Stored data
● ● ● ● ● ● ●

/-- The expiry of a defined wall's settle timer (R4) and stuck timer (R5). The wall's record changes as the rules say; a
change of its effective state is a wall change (R8, R24), a change of its settled state raises WALL (R12), and a hall
that has come to rest sends a rest report (R8). An undefined wall has no effective state; that of a defined wall is its
override, where one is set, and otherwise its settled state (R7). The hall is at rest while no defined wall's settle or
stuck timer runs (R8). Without a running timer there is no expiry, and the event changes
nothing (log entry 3). -/
def Obligations.WallTimerExpiry : Prop :=
  (∀ w : Wall,
    (w.pair = none → effective w = none) ∧
    (w.pair ≠ none →
      (w.ovr = .forceOpen → effective w = some .opened) ∧ (w.ovr = .forceClosed → effective w = some .closed) ∧
      (w.ovr = .follow → effective w = some w.settled)) ∧
    ∀ a b, w.pair = some (a, b) → pairSegs w = setOf a ||| setOf b) ∧
  (∀ sc : Scanner, atRest sc = true ↔ ∀ w : WallId, (sc.walls[w]).pair ≠ none →
    (sc.walls[w]).settle = none ∧ ∀ ms, (sc.walls[w]).stuck ≠ .running ms) ∧
  ∀ (w : WallId) (s : State),
    let x := s.scanner.walls[w]
    let after (y : Wall) : State :=
      { s with
        scanner := { s.scanner with walls := put s.scanner.walls w y },
        regroup := if effective y = effective x then s.regroup else s.regroup.unrested,
        hall := if y.settled = x.settled then s.hall else raise .wall (pairSegs x) s.hall }
    let reported (s1 : State) : State := (if atRest s1.scanner then restReport s1 else s1).sweep
    ((x.pair = none ∨ x.settle = none) → exec (.settleTimerExpiry w) s = .next s) ∧
    ((x.pair ≠ none ∧ x.settle ≠ none) → ∃ t, exec (.settleTimerExpiry w) s = .next t ∧
      t = reported (after
        { x with
          settle := none,
          settled := match x.raw with
            | .closed => .closed
            | .opened => .opened
            | .conflict => .fault
            | .moving => x.settled })) ∧
    ((x.pair = none ∨ ∀ ms, x.stuck ≠ .running ms) → exec (.stuckTimerExpiry w) s = .next s) ∧
    ∀ ms, x.pair ≠ none → x.stuck = .running ms → ∃ t, exec (.stuckTimerExpiry w) s = .next t ∧
      t = reported (after { x with stuck := .expired, settled := .fault })

/-- DEFINE-WALL (R9): a new pair takes the raw reading at once, the settled state CLOSED and a settle timer, so the hall
is out of rest; undefining stops both timers and keeps the override and the raw reading; in both cases a wall change is
reported and WALL raised for the old and the new pair. The same pair again, and undefining an undefined wall, change
nothing. The effective state and the hall at rest are those of R7 and R8, as WallTimerExpiry states them. The lock and
an identifier out of range refuse. -/
def Obligations.DefineWall : Prop :=
  ∀ (s : State) (p : PortId) (tag o wb ab bb : Byte), s.admits p [.venue] →
    let done (t : State) : State := setAnswer t p tag .done []
    (s.scanner.lock = true →
      (o.getLsbD 0 = false → exec (.defineWall p tag [o, wb, ab, bb]) s = .next (setAnswer s p tag .locked [])) ∧
      (o.getLsbD 0 = true → exec (.defineWall p tag [o, wb]) s = .next (setAnswer s p tag .locked []))) ∧
    (s.scanner.lock = false → o.getLsbD 0 = false →
      ((idOf 12 wb = none ∨ idOf 8 ab = none ∨ idOf 8 bb = none ∨ ab = bb) →
        exec (.defineWall p tag [o, wb, ab, bb]) s = .next (setAnswer s p tag .range [])) ∧
      ∀ w a b, idOf 12 wb = some w → idOf 8 ab = some a → idOf 8 bb = some b → a ≠ b →
        let x := s.scanner.walls[w]
        ((x.pair = some (a, b) ∨ x.pair = some (b, a)) →
          exec (.defineWall p tag [o, wb, ab, bb]) s = .next (done s)) ∧
        (x.pair ≠ some (a, b) → x.pair ≠ some (b, a) → exec (.defineWall p tag [o, wb, ab, bb]) s = .next (done
          { s with
            scanner := { s.scanner with
              walls := put s.scanner.walls w
                { pair := some (a, b), raw := x.raw, settled := .closed, ovr := x.ovr,
                  settle := some s.scanner.settleTime,
                  stuck := if x.raw = .moving then .running 60000 else .stopped } },
            regroup := s.regroup.unrested,
            hall := idleSweep (raise .wall (pairSegs x ||| (setOf a ||| setOf b)) s.hall) }))) ∧
    (s.scanner.lock = false → o.getLsbD 0 = true →
      (idOf 12 wb = none → exec (.defineWall p tag [o, wb]) s = .next (setAnswer s p tag .range [])) ∧
      ∀ w, idOf 12 wb = some w →
        let x := s.scanner.walls[w]
        (x.pair = none → exec (.defineWall p tag [o, wb]) s = .next (done s)) ∧
        (x.pair ≠ none → ∃ s1, exec (.defineWall p tag [o, wb]) s =
            .next (done (if atRest s1.scanner then restReport s1 else s1).sweep) ∧
          s1 = { s with
            scanner := { s.scanner with
              walls := put s.scanner.walls w
                { pair := none, raw := x.raw, settled := .closed, ovr := x.ovr, settle := none, stuck := .stopped } },
            regroup := s.regroup.unrested,
            hall := raise .wall (pairSegs x) s.hall }))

● ● ● ● ● ● ●

● **WORK INSTRUCTION**
Check each line of the records above for the string "reported", and report every line that has it.

● **RESPONSE TO THIS TASK**
    let reported (s1 : State) : State := (if atRest s1.scanner then restReport s1 else s1).sweep
      t = reported (after
      t = reported (after { x with stuck := .expired, settled := .fault })
reported and WALL raised for the old and the new pair. The same pair again, and undefining an undefined wall, change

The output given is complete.